**Problem statement:**
Would you tally how many lines in the records include the word "declared"? Reply with the number only.

**Exercise input:**
=== Section Start ===

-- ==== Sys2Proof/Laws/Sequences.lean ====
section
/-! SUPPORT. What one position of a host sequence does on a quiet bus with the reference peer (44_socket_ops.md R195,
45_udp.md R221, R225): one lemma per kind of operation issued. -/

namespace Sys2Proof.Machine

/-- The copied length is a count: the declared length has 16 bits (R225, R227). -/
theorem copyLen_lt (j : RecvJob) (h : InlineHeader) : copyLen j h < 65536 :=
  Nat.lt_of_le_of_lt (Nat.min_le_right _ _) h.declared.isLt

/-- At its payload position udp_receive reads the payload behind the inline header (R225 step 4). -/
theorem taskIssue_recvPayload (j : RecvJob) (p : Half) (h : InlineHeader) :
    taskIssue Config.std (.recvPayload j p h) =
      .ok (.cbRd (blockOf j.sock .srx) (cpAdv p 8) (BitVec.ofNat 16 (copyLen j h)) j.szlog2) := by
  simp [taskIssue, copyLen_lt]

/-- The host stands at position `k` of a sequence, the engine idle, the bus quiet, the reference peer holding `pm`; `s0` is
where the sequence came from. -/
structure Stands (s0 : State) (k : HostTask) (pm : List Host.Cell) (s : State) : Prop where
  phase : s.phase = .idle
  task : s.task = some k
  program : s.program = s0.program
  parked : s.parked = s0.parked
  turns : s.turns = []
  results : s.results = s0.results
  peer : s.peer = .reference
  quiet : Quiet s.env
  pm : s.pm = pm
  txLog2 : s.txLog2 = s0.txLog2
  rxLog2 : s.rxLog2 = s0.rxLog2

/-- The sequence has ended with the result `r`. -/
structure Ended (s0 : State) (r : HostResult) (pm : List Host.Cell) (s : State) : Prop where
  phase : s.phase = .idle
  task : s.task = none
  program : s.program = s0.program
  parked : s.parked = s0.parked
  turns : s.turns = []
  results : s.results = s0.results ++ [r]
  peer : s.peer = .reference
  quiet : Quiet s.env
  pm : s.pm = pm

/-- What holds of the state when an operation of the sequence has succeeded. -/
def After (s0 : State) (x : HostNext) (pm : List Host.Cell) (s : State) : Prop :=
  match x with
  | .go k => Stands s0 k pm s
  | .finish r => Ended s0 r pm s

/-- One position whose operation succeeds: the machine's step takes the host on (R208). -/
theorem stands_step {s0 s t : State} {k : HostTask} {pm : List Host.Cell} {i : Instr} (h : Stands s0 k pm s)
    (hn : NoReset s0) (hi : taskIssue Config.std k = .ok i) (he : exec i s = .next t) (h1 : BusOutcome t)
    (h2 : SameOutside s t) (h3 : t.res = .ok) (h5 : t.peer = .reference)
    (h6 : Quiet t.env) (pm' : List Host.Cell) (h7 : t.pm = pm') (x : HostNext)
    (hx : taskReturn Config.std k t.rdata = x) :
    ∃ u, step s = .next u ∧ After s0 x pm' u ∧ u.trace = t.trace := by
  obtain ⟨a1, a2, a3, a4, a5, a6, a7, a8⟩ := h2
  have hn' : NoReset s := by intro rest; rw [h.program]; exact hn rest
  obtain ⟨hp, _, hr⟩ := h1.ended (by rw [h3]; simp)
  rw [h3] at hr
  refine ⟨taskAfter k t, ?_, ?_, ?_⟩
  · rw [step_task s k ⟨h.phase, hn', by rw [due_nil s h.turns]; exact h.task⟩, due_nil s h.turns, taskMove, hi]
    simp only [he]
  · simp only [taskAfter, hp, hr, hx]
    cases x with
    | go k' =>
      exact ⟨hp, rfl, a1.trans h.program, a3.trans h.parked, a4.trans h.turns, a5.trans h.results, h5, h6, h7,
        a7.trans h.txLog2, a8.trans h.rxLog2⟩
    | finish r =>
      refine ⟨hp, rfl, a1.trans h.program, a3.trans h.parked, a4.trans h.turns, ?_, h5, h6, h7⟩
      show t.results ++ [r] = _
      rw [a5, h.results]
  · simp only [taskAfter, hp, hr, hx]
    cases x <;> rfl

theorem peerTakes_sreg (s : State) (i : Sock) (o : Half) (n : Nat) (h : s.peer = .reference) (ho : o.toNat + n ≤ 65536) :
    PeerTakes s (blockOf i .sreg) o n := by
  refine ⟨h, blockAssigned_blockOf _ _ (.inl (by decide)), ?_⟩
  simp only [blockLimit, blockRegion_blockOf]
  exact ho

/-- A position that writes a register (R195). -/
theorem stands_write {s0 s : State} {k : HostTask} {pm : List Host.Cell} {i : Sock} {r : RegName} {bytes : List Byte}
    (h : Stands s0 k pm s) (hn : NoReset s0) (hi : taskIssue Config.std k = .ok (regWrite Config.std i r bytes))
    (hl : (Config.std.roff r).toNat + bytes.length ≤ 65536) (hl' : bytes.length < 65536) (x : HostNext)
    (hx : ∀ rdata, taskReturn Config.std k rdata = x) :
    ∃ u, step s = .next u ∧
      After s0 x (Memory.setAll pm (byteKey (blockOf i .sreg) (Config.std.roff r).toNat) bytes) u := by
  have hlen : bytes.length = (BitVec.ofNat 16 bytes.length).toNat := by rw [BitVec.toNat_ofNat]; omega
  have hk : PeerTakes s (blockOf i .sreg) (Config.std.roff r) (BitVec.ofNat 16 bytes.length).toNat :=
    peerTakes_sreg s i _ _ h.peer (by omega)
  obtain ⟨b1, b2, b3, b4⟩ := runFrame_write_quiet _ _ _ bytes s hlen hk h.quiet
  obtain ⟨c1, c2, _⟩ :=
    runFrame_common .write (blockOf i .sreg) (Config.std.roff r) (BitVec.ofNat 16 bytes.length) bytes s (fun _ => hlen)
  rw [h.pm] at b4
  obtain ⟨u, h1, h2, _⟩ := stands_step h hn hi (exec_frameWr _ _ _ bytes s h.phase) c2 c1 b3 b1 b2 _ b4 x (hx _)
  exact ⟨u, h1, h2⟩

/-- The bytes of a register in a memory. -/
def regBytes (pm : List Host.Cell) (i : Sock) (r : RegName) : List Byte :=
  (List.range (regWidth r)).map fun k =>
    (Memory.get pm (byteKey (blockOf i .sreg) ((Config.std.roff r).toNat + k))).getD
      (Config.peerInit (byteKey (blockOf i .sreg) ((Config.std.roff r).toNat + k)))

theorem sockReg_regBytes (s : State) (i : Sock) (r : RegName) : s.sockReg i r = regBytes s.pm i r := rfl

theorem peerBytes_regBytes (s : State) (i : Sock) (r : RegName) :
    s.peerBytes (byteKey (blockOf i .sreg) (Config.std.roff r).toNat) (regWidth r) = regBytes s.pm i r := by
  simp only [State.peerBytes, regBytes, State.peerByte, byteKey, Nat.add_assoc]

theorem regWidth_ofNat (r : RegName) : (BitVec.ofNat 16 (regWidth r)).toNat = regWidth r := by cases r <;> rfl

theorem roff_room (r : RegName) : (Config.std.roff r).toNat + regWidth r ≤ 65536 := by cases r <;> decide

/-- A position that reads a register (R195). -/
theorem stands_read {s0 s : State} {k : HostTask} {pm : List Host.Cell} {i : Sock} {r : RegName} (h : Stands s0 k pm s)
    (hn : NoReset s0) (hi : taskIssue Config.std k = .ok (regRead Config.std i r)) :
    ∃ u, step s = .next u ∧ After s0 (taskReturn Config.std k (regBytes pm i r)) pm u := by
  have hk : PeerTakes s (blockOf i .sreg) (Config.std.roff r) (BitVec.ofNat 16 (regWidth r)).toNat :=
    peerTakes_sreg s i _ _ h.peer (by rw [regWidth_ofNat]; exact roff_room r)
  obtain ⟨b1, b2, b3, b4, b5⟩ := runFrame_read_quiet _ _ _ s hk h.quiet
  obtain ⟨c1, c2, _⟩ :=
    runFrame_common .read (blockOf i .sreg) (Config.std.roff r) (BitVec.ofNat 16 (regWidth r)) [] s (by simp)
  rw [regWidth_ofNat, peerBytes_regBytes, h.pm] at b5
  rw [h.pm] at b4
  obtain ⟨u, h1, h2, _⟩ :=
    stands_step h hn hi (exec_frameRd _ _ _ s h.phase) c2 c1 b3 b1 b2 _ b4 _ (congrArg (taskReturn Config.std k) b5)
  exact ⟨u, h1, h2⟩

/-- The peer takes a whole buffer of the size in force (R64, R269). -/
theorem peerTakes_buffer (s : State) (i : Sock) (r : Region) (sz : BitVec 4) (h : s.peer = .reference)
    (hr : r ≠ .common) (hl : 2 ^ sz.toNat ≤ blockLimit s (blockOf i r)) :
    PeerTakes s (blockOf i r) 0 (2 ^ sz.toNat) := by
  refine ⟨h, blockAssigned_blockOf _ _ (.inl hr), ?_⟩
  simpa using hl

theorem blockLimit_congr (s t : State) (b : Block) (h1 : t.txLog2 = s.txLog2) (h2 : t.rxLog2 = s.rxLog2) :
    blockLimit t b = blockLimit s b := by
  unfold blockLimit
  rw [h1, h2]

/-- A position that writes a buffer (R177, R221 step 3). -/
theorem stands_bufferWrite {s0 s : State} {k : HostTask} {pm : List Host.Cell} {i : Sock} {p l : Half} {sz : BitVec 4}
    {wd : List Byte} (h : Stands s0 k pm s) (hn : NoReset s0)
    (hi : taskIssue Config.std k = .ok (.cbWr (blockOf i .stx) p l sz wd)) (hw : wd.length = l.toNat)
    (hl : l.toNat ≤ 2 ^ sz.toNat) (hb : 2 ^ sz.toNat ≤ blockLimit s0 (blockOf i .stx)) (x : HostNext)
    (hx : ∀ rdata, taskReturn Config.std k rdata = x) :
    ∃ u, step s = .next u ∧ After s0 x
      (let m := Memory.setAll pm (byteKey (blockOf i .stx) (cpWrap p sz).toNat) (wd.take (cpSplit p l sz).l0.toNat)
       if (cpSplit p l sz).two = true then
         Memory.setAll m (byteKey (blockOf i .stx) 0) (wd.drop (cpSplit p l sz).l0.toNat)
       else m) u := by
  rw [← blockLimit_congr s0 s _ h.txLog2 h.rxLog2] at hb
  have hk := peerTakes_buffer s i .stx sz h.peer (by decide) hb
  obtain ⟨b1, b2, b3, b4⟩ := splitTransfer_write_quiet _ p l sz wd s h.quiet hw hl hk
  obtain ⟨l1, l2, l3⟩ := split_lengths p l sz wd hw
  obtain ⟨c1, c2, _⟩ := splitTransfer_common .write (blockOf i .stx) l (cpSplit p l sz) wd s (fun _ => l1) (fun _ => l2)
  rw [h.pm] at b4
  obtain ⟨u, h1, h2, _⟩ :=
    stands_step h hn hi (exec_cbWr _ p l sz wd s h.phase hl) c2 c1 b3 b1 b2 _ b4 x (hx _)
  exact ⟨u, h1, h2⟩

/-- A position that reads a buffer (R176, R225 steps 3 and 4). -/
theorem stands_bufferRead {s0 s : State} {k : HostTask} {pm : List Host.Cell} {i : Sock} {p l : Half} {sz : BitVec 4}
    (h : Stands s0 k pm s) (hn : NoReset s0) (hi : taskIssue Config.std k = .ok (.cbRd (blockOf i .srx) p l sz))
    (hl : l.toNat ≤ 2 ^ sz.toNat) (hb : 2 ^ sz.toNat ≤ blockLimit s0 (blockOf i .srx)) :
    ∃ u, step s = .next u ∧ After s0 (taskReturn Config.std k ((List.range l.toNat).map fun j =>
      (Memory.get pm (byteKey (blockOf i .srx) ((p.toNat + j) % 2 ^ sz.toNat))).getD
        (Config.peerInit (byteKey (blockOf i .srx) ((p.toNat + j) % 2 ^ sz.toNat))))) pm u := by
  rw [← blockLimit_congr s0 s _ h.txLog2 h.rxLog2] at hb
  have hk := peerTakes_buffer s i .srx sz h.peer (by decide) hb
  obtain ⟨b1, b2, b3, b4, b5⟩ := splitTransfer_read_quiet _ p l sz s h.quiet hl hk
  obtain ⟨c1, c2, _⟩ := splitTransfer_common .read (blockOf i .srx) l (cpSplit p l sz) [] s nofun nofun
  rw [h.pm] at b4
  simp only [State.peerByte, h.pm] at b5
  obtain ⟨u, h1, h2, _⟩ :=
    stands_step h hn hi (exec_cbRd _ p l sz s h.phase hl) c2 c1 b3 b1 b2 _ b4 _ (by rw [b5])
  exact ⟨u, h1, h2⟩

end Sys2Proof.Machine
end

=== Section End ===

**Answer box:**
2